Get together with people in real life. Set rules for yourselves: no phones for an hour, two hours, however long you’re together. Make eye contact. Smile. Laugh together. The first ten minutes will be painful, but power through it. If you’ve been looking and hearing and thinking and reading, it will be much easier.
If neither of you have anything to say, be at ease in the silence. The most unnatural thing about the modern world is the total lack of quiet. We fill the world with meaningless sounds to avoid being alone with ourselves. St. Augustine spoke of those who “live for their bodies and their blather.” I think he meant us.
Do real work, even if it’s menial. Rake your leaves instead of using a leaf-blower. Cut up a tree with an axe instead of a chainsaw. When your friend asks for help moving furniture, go for it.
Get a hobby. Learn an instrument. Collect stamps. Write letters. Whittle. Box. Whatever floats your boat. Actually, boating is a good one, too.

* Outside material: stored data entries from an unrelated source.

/-- The step of the walk in terms of rotations: the rotation at place `π k` is the rotation at place `k`, one further. -/
theorem walk_rotation (b : List Byte) {k : Nat} (hk : k < b.length) :
    b.rotate ((bwtOrder b).getD ((positionOrder (bwtLast b)).getD k 0) 0) = b.rotate ((bwtOrder b).getD k 0 + 1) := by
  obtain ⟨n, hn⟩ : ∃ n, b.length = n + 1 := ⟨b.length - 1, by omega⟩
  have hol : (bwtOrder b).length = n + 1 := by rw [bwtOrder_length, hn]
  have hpl : (positionOrder (bwtLast b)).length = n + 1 := by rw [positionOrder_length, bwtLast_length, hn]
  have hperm := positionOrder_perm (bwtLast b)
  rw [bwtLast_length, hn] at hperm
  -- the rotations in sorted order, and those at the positions in order, each turned back by one
  let rot : Nat → List Byte := fun i => b.rotate ((bwtOrder b).getD i 0)
  let R := (List.range (n + 1)).map rot
  let T := (positionOrder (bwtLast b)).map fun j => (rot j).rotate n
  have hrotlen : ∀ i, (rot i).length = n + 1 := fun i => by simp [rot, hn]
  have hlast : ∀ j < n + 1, (bwtLast b).getD j 0 = (rot j).getD n 0 := by
    intro j hj
    have hj' : j < (bwtOrder b).length := by omega
    have e1 : (bwtLast b).getD j 0 = b.getD (((bwtOrder b)[j] + b.length - 1) % b.length) 0 := by
      simp [bwtLast, hj']
    have e2 : (rot j).getD n 0 = b.getD ((n + (bwtOrder b)[j]) % b.length) 0 := by
      simp only [rot]
      rw [List.getD_eq_getElem?_getD, List.getElem?_rotate (by omega), ← List.getD_eq_getElem?_getD]
      simp [hj']
    rw [e1, e2, hn]
    congr 2
    omega
  let le : List Byte → List Byte → Prop := fun x y => x < y ∨ x = y
  have hR : R.Pairwise le := by
    rw [List.pairwise_map, List.pairwise_iff_getElem]
    intro i j hi hj hij
    have hs := List.pairwise_iff_getElem.mp (bwtOrder_sorted b) i j (by simp at hi; omega) (by simp at hj; omega) hij
    simp only [List.getElem_range, rot]
    have g : ∀ m (h : m < (bwtOrder b).length), (bwtOrder b).getD m 0 = (bwtOrder b)[m] := fun m h => by simp [h]
    rw [g i (by simp at hi; omega), g j (by simp at hj; omega)]
    rcases hs with h | ⟨h, -⟩
    · exact .inl h
    · exact .inr h
  have hrange : ∀ i ∈ positionOrder (bwtLast b), i < n + 1 := fun i hi => List.mem_range.mp (hperm.mem_iff.mp hi)
  have hT : T.Pairwise le := by
    rw [List.pairwise_map]
    refine (positionOrder_sorted (bwtLast b)).imp_of_mem ?_
    intro i j hi hj hij
    have hi := hrange i hi
    have hj := hrange j hj
    rw [rotate_last (hrotlen i), rotate_last (hrotlen j), ← hlast i hi, ← hlast j hj]
    rcases hij with h | ⟨h, hlt⟩
    · exact .inl (by rw [List.cons_lt_cons_iff]; exact .inl h)
    · rw [h]
      have hij : le (rot i) (rot j) := by
        have := List.pairwise_iff_getElem.mp hR i j (by simpa [R] using hi) (by simpa [R] using hj) hlt
        simpa [R] using this
      rcases take_le_of_le (by rw [hrotlen, hrotlen]) hij n with h' | h'
      · exact .inl (by rw [List.cons_lt_cons_iff]; exact .inr ⟨rfl, h'⟩)
      · exact .inr (by rw [h'])
  -- both are the rotations of the block, each as often
  have hRp : R.Perm ((List.range (n + 1)).map fun i => b.rotate i) := by
    have : R = (bwtOrder b).map fun i => b.rotate i := by
      apply List.ext_getElem
      · simp [R, hol]
      · intro i h1 h2
        have : i < (bwtOrder b).length := by simpa using h2
        simp [R, rot, this]
    rw [this]
    have := (bwtOrder_perm b).map fun i => b.rotate i
    rwa [hn] at this
  have hTp : T.Perm ((List.range (n + 1)).map fun i => b.rotate i) := by
    have h1 : T.Perm ((List.range (n + 1)).map fun j => (rot j).rotate n) := hperm.map _
    have h2 : ((List.range (n + 1)).map fun j => (rot j).rotate n) = R.map fun x => x.rotate n := by simp [R]
    rw [h2] at h1
    have h3 := hRp.map fun x => x.rotate n
    refine h1.trans (h3.trans ?_)
    rw [List.map_map]
    have h4 : (List.range (n + 1)).map ((fun x => List.rotate x n) ∘ fun i => b.rotate i) =
        b.rotate n :: (List.range n).map fun i => b.rotate i := by
      rw [List.range_succ_eq_map, List.map_cons, List.map_map]
      congr 1
      · simp
      · refine List.map_congr_left fun i _ => ?_
        simp only [Function.comp, List.rotate_rotate]
        have : i.succ + n = i + b.length := by omega
        rw [this, ← List.rotate_mod, Nat.add_mod_right, List.rotate_mod]
    rw [h4, List.range_succ, List.map_append]
    exact (List.perm_append_comm (l₁ := [b.rotate n])).trans (List.Perm.refl _)
  have hRT : T = R := by
    refine List.Perm.eq_of_pairwise (le := le) ?_ hT hR (hTp.trans hRp.symm)
    intro x y _ _ hxy hyx
    rcases hxy with h | h
    · rcases hyx with h' | h'
      · exact absurd (bytes_lt_trans h h') (bytes_lt_irrefl _)
      · exact h'.symm
    · exact h
  have hget := congrArg (fun l => l[k]?) hRT
  have hk1 : k < n + 1 := by omega
  have e1 : T[k]? = some ((rot ((positionOrder (bwtLast b)).getD k 0)).rotate n) := by
    have : k < (positionOrder (bwtLast b)).length := by omega
    simp [T, this]
  have e2 : R[k]? = some (rot k) := by simp [R, hk1]
  simp only [e1, e2, Option.some.injEq] at hget
  have h1 : ((rot ((positionOrder (bwtLast b)).getD k 0)).rotate n).rotate 1 = rot ((positionOrder (bwtLast b)).getD k 0) := by
    rw [List.rotate_rotate, ← hrotlen ((positionOrder (bwtLast b)).getD k 0), List.rotate_length]
  show rot ((positionOrder (bwtLast b)).getD k 0) = _
  rw [← h1, hget]
  simp [rot, List.rotate_rotate]

/-- The byte that the walk emits at place `π k` is the first byte of the rotation at place `k`. -/
theorem walk_byte (b : List Byte) {k : Nat} (hk : k < b.length) :
    (bwtLast b).getD ((positionOrder (bwtLast b)).getD k 0) 0 = b.getD ((bwtOrder b).getD k 0 % b.length) 0 := by
  have hπ : (positionOrder (bwtLast b)).getD k 0 < b.length := by
    have := (placeOf_positionOrder (bwtLast b) (k := k) (by rwa [bwtLast_length])).2
    rwa [bwtLast_length] at this
  have hj : (positionOrder (bwtLast b)).getD k 0 < (bwtOrder b).length := by rwa [bwtOrder_length]
  have h := congrArg (fun x : List Byte => x[b.length - 1]?) (walk_rotation b hk)
  rw [List.getElem?_rotate (by omega), List.getElem?_rotate (by omega)] at h
  have e1 : ∀ p < (bwtOrder b).length, (bwtLast b).getD p 0 = b.getD (((bwtOrder b).getD p 0 + b.length - 1) % b.length) 0 := by
    intro p hp
    simp [bwtLast, hp]
  rw [e1 _ hj, List.getD_eq_getElem?_getD, List.getD_eq_getElem?_getD (l := b)]
  have e2 : b.length - 1 + (bwtOrder b).getD ((positionOrder (bwtLast b)).getD k 0) 0 =
      (bwtOrder b).getD ((positionOrder (bwtLast b)).getD k 0) 0 + b.length - 1 := by omega
  have e3 : (b.length - 1 + ((bwtOrder b).getD k 0 + 1)) % b.length = (bwtOrder b).getD k 0 % b.length := by
    have : b.length - 1 + ((bwtOrder b).getD k 0 + 1) = (bwtOrder b).getD k 0 + b.length := by omega
    rw [this, Nat.add_mod_right]
  rw [e2, e3] at h
  rw [h]

/-- A walk through MERGED as BWT_INV_SETUP leaves it yields the block from the rotation it stands at (rule R184). -/
theorem walks_of_merged {b : List Byte} (hb : b.length ≤ 900000) {m : Store Word}
    (hm : ∀ k < b.length, Store.read m k = some (packed (bwtLast b) ((positionOrder (bwtLast b)).getD k 0))) :
    ∀ (t k j : Nat) (d : Engine), t + j = b.length → k < b.length → b.rotate ((bwtOrder b).getD k 0) = b.rotate j →
      d.bwt.merged = m → d.bwt.curEntry = packed (bwtLast b) ((positionOrder (bwtLast b)).getD k 0) →
      d.bwt.hopsLeft = BitVec.ofNat 20 t → d.Walks (b.drop j) := by
  intro t
  induction t with
  | zero =>
    intro k j d hj _ _ _ _ hh
    have : b.drop j = [] := List.drop_eq_nil_of_le (by omega)
    rw [this]
    exact hh
  | succ t ih =>
    intro k j d hj hk hrot hmd hcur hh
    have hjl : j < b.length := by omega
    have hlen : (b.drop j).length = t + 1 := by simp; omega
    obtain ⟨hpl, hπ⟩ := placeOf_positionOrder (bwtLast b) (k := k) (by rwa [bwtLast_length])
    rw [bwtLast_length] at hπ
    have hw := walk_rotation b hk
    have hbyte : (bwtLast b).getD ((positionOrder (bwtLast b)).getD k 0) 0 = b[j] := by
      rw [walk_byte b hk]
      have h0 := congrArg (fun x : List Byte => x[0]?) hrot
      rw [List.getElem?_rotate (by omega), List.getElem?_rotate (by omega)] at h0
      rw [List.getD_eq_getElem?_getD]
      simp only [Nat.zero_add] at h0
      rw [h0, Nat.mod_eq_of_lt hjl, List.getElem?_eq_getElem hjl]
      rfl
    rw [List.drop_eq_getElem_cons hjl]
    refine ⟨?_, ?_, packed (bwtLast b) ((positionOrder (bwtLast b)).getD ((positionOrder (bwtLast b)).getD k 0) 0), ?_, ?_⟩
    · rw [hh, BitVec.toNat_ofNat]
      simp
      omega
    · rw [hcur, packed_byte _ (by omega), hbyte]
    · rw [hmd, hcur, packed_succ _ (by omega)]
      exact hm _ hπ
    · have hd : (b.drop (j + 1)).length = t := by simp; omega
      refine ih ((positionOrder (bwtLast b)).getD k 0) (j + 1) _ (by omega) hπ ?_ hmd rfl ?_
      · rw [hw, ← List.rotate_rotate, hrot, List.rotate_rotate]
      · rw [← hd]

Shop at local stores, farmers markets, etc. If you can’t find it within a 20-mile radius, you probably don’t need it. (Of course, books don’t count.)

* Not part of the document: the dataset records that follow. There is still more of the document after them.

-- ==== Sys2Proof/Laws/Frame.lean ====
section
/-! SUPPORT. What each piece of pseudocode may write, however it ends: one lemma per piece, composed from those of its parts. -/

namespace Sys2Proof.Machine

set_option Elab.async false

variable {α β : Type}

/-- However the piece ends, every register outside `W` is as before. -/
abbrev Writes (W : List Reg) (c : Cmd α) : Prop := Cmd.Rel (fun a b => ∀ r : Reg, r ∉ W → r.same a b) c

theorem Reg.same_refl (r : Reg) (e : Engine) : r.same e e := by cases r <;> rfl

theorem Reg.same_trans {r : Reg} {a b c : Engine} (h : r.same a b) (h' : r.same b c) : r.same a c := by
  cases r <;> exact Eq.trans h h'

theorem Reg.same_symm {r : Reg} {a b : Engine} (h : r.same a b) : r.same b a := by cases r <;> exact Eq.symm h

theorem composes_frame (W : List Reg) : Composes (fun a b => ∀ r : Reg, r ∉ W → r.same a b) where
  refl e r _ := r.same_refl e
  trans h h' r hr := Reg.same_trans (h r hr) (h' r hr)

/-- A piece that writes less. -/
theorem writes_mono {W W' : List Reg} {c : Cmd α} (h : Writes W c) (hs : ∀ r ∈ W, r ∈ W') : Writes W' c :=
  fun e r hr => h e r fun hm => hr (hs r hm)

theorem writes_setResult (v : Nat) : Writes [.result] (setResult v) := by
  intro e r hr; cases r <;> first | rfl | exact absurd (by decide +kernel) hr

theorem writes_setNodata : Writes [.nodata] (setNodata) := by
  intro e r hr; cases r <;> first | rfl | exact absurd (by decide +kernel) hr

theorem writes_setFull : Writes [.full] (setFull) := by
  intro e r hr; cases r <;> first | rfl | exact absurd (by decide +kernel) hr

theorem writes_endWithNodata : Writes [.nodata, .result] (endWithNodata) := by
  intro e r hr; cases r <;> first | rfl | exact absurd (by decide +kernel) hr

theorem writes_setPhase (p : Phase) : Writes [.phase] (setPhase p) := by
  intro e r hr; cases r <;> first | rfl | exact absurd (by decide +kernel) hr

theorem writes_drawFree (n : Nat) : Writes [.freeCount] (drawFree n) := by
  intro e r hr; cases r <;> first | rfl | exact absurd (by decide +kernel) hr

theorem writes_resultOrNodata (b : Option Byte) : Writes [.nodata, .result] (resultOrNodata b) := by
  cases b
  · exact writes_endWithNodata
  · exact writes_mono (writes_setResult _) (by decide +kernel)

theorem writes_inByte : Writes [.inFifo] inByte := by
  intro e r hr
  rcases hi : e.host.inFifo with _ | ⟨b, rest⟩
  · cases he : e.host.eoi
    · rw [Cmd.after_error (inByte_wait hi he)]
      exact r.same_refl e
    · rw [Cmd.after_error (inByte_end hi he)]
      exact r.same_refl e
  · rw [Cmd.after_ok (inByte_cons hi)]
    cases r <;> first | rfl | exact absurd (by decide +kernel) hr

theorem writes_outByte (v : Byte) : Writes [.outFifo] (outByte v) := by
  unfold outByte
  refine rel_bind (composes_frame _) (rel_get (composes_frame _)) fun e => ?_
  split
  · intro e r hr; cases r <;> first | rfl | exact absurd (by decide +kernel) hr
  · exact rel_throw (composes_frame _) _

theorem writes_fillByte : Writes readerRegs (fillByte) := by
  unfold fillByte
  repeat' first
    | with_reducible exact writes_mono (writes_inByte) (by decide +kernel)
    | with_reducible refine rel_bind (composes_frame _) ?_ fun _ => ?_
    | ((with_reducible refine rel_modBits ?_); intro e r hr; cases r <;> first | rfl | exact absurd (by decide +kernel) hr)

theorem writes_fillTo (n fuel : Nat) : Writes readerRegs (fillTo n fuel) := by
  induction fuel with
  | zero => exact rel_pure (composes_frame _) _
  | succ k ih =>
    refine rel_bind (composes_frame _) (rel_get (composes_frame _)) fun e => ?_
    split
    · exact rel_bind (composes_frame _) writes_fillByte fun _ => ih
    · exact rel_pure (composes_frame _) _

theorem writes_takeBits (n : Nat) : Writes readerRegs (takeBits n) := by
  unfold takeBits
  repeat' first
    | with_reducible exact rel_pure (composes_frame _) _
    | with_reducible exact rel_get (composes_frame _)
    | with_reducible refine rel_bind (composes_frame _) ?_ fun _ => ?_
    | ((with_reducible refine rel_modBits ?_); intro e r hr; cases r <;> first | rfl | exact absurd (by decide +kernel) hr)

theorem writes_readBits (n : Nat) : Writes readerRegs (readBits n) := by
  unfold readBits
  repeat' first
    | with_reducible exact writes_mono (writes_fillTo _ _) (by decide +kernel)
    | with_reducible exact writes_mono (writes_takeBits _) (by decide +kernel)
    | with_reducible exact rel_pure (composes_frame _) _
    | with_reducible refine rel_bind (composes_frame _) ?_ fun _ => ?_
    | split

theorem writes_readUnaryFrom (left c : Nat) : Writes readerRegs (readUnaryFrom left c) := by
  induction left generalizing c with
  | zero => exact rel_raise (composes_frame _) _
  | succ k ih =>
    refine rel_bind (composes_frame _) (writes_readBits 1) fun b => ?_
    split
    · exact rel_pure (composes_frame _) _
    · exact ih _

theorem writes_readUnary (m : Nat) : Writes readerRegs (readUnary m) := by
  unfold readUnary
  repeat' first
    | with_reducible exact writes_mono (writes_readUnaryFrom _ _) (by decide +kernel)

theorem writes_read32 : Writes readerRegs (read32) := by
  unfold read32
  repeat' first
    | with_reducible exact writes_mono (writes_readBits _) (by decide +kernel)
    | with_reducible exact rel_pure (composes_frame _) _
    | with_reducible refine rel_bind (composes_frame _) ?_ fun _ => ?_

theorem writes_read48 : Writes readerRegs (read48) := by
  unfold read48
  repeat' first
    | with_reducible exact writes_mono (writes_readBits _) (by decide +kernel)
    | with_reducible exact rel_pure (composes_frame _) _
    | with_reducible refine rel_bind (composes_frame _) ?_ fun _ => ?_

theorem writes_emitBytes (k : Nat) : Writes writerRegs (emitBytes k) := by
  induction k with
  | zero => exact rel_pure (composes_frame _) _
  | succ k ih =>
    unfold emitBytes
    refine rel_bind (composes_frame _) (rel_get (composes_frame _)) fun e => ?_
    refine rel_bind (composes_frame _) (writes_mono (writes_outByte _) (by decide +kernel)) fun _ => ?_
    refine rel_bind (composes_frame _) ?_ fun _ => ih
    intro e r hr; cases r <;> first | rfl | exact absurd (by decide +kernel) hr

theorem writes_pushBits (n v : Nat) : Writes writerRegs (pushBits n v) := by
  unfold pushBits
  repeat' first
    | ((with_reducible refine rel_modBits ?_); intro e r hr; cases r <;> first | rfl | exact absurd (by decide +kernel) hr)

theorem writes_writeBits (n v : Nat) : Writes writerRegs (writeBits n v) := by
  unfold writeBits
  repeat' first
    | with_reducible exact writes_mono (writes_pushBits _ _) (by decide +kernel)
    | with_reducible exact writes_mono (writes_emitBytes _) (by decide +kernel)
    | with_reducible exact rel_pure (composes_frame _) _
    | with_reducible exact rel_get (composes_frame _)
    | with_reducible refine rel_bind (composes_frame _) ?_ fun _ => ?_
    | split

theorem writes_writeUnary (c : Nat) : Writes writerRegs (writeUnary c) := by
  unfold writeUnary
  repeat' first
    | with_reducible exact writes_mono (writes_writeBits _ _) (by decide +kernel)
    | with_reducible refine rel_bind (composes_frame _) ?_ fun _ => ?_
    | with_reducible refine rel_repeatCmd (composes_frame _) ?_ _

theorem writes_flushWriter : Writes writerRegs (flushWriter) := by
  unfold flushWriter
  repeat' first
    | with_reducible exact writes_mono (writes_outByte _) (by decide +kernel)
    | with_reducible exact rel_get (composes_frame _)
    | with_reducible refine rel_bind (composes_frame _) ?_ fun _ => ?_
    | with_reducible refine rel_doWhen (composes_frame _) ?_
    | ((with_reducible refine rel_modBits ?_); intro e r hr; cases r <;> first | rfl | exact absurd (by decide +kernel) hr)

theorem writes_write32 (v : Nat) : Writes writerRegs (write32 v) := by
  unfold write32
  repeat' first
    | with_reducible exact writes_mono (writes_writeBits _ _) (by decide +kernel)
    | with_reducible refine rel_bind (composes_frame _) ?_ fun _ => ?_

theorem writes_write48 (v : Nat) : Writes writerRegs (write48 v) := by
  unfold write48
  repeat' first
    | with_reducible exact writes_mono (writes_writeBits _ _) (by decide +kernel)
    | with_reducible refine rel_bind (composes_frame _) ?_ fun _ => ?_

theorem writes_blkGet (i : Nat) : Writes [] (blkGet i) := by
  unfold blkGet
  repeat' first
    | with_reducible exact rel_get (composes_frame _)
    | with_reducible exact rel_storeGet (composes_frame _) _ _ _
    | with_reducible refine rel_bind (composes_frame _) ?_ fun _ => ?_

theorem writes_blkSet (i : Nat) (v : Byte) : Writes [.blk] (blkSet i v) := by
  unfold blkSet
  repeat' first
    | with_reducible exact rel_get (composes_frame _)
    | with_reducible exact rel_storeSet (composes_frame _) _ _ _ _ _
    | with_reducible refine rel_bind (composes_frame _) ?_ fun _ => ?_
    | ((with_reducible refine rel_modBlock ?_); intro e r hr; cases r <;> first | rfl | exact absurd (by decide +kernel) hr)

theorem writes_bwtArrGet (i : Nat) : Writes [] (bwtArrGet i) := by
  unfold bwtArrGet
  repeat' first
    | with_reducible exact rel_get (composes_frame _)
    | with_reducible exact rel_storeGet (composes_frame _) _ _ _
    | with_reducible refine rel_bind (composes_frame _) ?_ fun _ => ?_

theorem writes_bwtArrSet (i : Nat) (v : Byte) : Writes [.bwtArr] (bwtArrSet i v) := by
  unfold bwtArrSet
  repeat' first
    | with_reducible exact rel_get (composes_frame _)
    | with_reducible exact rel_storeSet (composes_frame _) _ _ _ _ _
    | with_reducible refine rel_bind (composes_frame _) ?_ fun _ => ?_
    | ((with_reducible refine rel_modBwt ?_); intro e r hr; cases r <;> first | rfl | exact absurd (by decide +kernel) hr)

theorem writes_mergedGet (i : Nat) : Writes [] (mergedGet i) := by
  unfold mergedGet
  repeat' first
    | with_reducible exact rel_get (composes_frame _)
    | with_reducible exact rel_storeGet (composes_frame _) _ _ _
    | with_reducible refine rel_bind (composes_frame _) ?_ fun _ => ?_

theorem writes_mergedSet (i : Nat) (v : Word) : Writes [.merged] (mergedSet i v) := by
  unfold mergedSet
  repeat' first
    | with_reducible exact rel_get (composes_frame _)
    | with_reducible exact rel_storeSet (composes_frame _) _ _ _ _ _
    | with_reducible refine rel_bind (composes_frame _) ?_ fun _ => ?_
    | ((with_reducible refine rel_modBwt ?_); intro e r hr; cases r <;> first | rfl | exact absurd (by decide +kernel) hr)

theorem writes_writeWrap (n : Nat) (b : List Byte) : Writes [.blk] (writeWrap n b) := by
  unfold writeWrap
  repeat' first
    | with_reducible exact writes_mono (writes_blkSet _ _) (by decide +kernel)
    | with_reducible exact rel_pure (composes_frame _) _
    | split

theorem writes_bwtForward : Writes forwardRegs (bwtForward) := by
  unfold bwtForward
  repeat' first
    | with_reducible exact writes_mono (writes_blkGet _) (by decide +kernel)
    | with_reducible exact writes_mono (writes_writeWrap _ _) (by decide +kernel)
    | with_reducible exact writes_mono (writes_bwtArrSet _ _) (by decide +kernel)
    | with_reducible exact rel_pure (composes_frame _) _
    | with_reducible exact rel_get (composes_frame _)
    | with_reducible refine rel_bind (composes_frame _) ?_ fun _ => ?_
    | with_reducible refine rel_forEach (composes_frame _) fun _ => ?_
    | with_reducible refine rel_collect (composes_frame _) fun _ => ?_
    | ((with_reducible refine rel_modBwt ?_); intro e r hr; cases r <;> first | rfl | exact absurd (by decide +kernel) hr)

theorem writes_placeMerged (i : Nat) (v : Byte) : Writes [.merged, .charBase] (placeMerged i v) := by
  unfold placeMerged
  repeat' first
    | with_reducible exact writes_mono (writes_mergedSet _ _) (by decide +kernel)
    | with_reducible exact rel_get (composes_frame _)
    | with_reducible refine rel_bind (composes_frame _) ?_ fun _ => ?_
    | ((with_reducible refine rel_modBwt ?_); intro e r hr; cases r <;> first | rfl | exact absurd (by decide +kernel) hr)

theorem writes_buildInverse : Writes [.merged, .charBase] (buildInverse) := by
  unfold buildInverse
  repeat' first
    | with_reducible exact writes_mono (writes_bwtArrGet _) (by decide +kernel)
    | with_reducible exact writes_mono (writes_placeMerged _ _) (by decide +kernel)
    | with_reducible exact rel_get (composes_frame _)
    | with_reducible refine rel_bind (composes_frame _) ?_ fun _ => ?_
    | with_reducible refine rel_forEach (composes_frame _) fun _ => ?_
    | with_reducible refine rel_collect (composes_frame _) fun _ => ?_
    | ((with_reducible refine rel_modBwt ?_); intro e r hr; cases r <;> first | rfl | exact absurd (by decide +kernel) hr)

theorem writes_bwtInvSetup : Writes inverseRegs (bwtInvSetup) := by
  unfold bwtInvSetup
  repeat' first
    | with_reducible exact writes_mono (writes_buildInverse) (by decide +kernel)
    | with_reducible exact writes_mono (writes_mergedGet _) (by decide +kernel)
    | with_reducible exact rel_pure (composes_frame _) _
    | with_reducible exact rel_get (composes_frame _)
    | with_reducible exact rel_raiseWhen (composes_frame _) _ _
    | with_reducible refine rel_bind (composes_frame _) ?_ fun _ => ?_
    | ((with_reducible refine rel_modBwt ?_); intro e r hr; cases r <;> first | rfl | exact absurd (by decide +kernel) hr)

If you’re a boy, find a nice girl. If you’re a girl, find a nice boy. Don’t mess around until you’re married, but don’t waste time with a long courtship, either. Have lots of kids. Take them camping and hiking and hunting and fishing. Life is an adventure. Share it with your family.
Go for walks. As Thoreau said, “We should go forth on the shortest walk, perchance, in the spirit of undying adventure, never to return,—prepared to send back our embalmed hearts only as relics to our desolate kingdoms.” Anyone who’s tempted to snigger has never been on a real walk.
It’ll be hard. You’re addicted to the illusions, and addictions are always hard to break. Still, I think you’ll agree, it’s worth being disillusioned.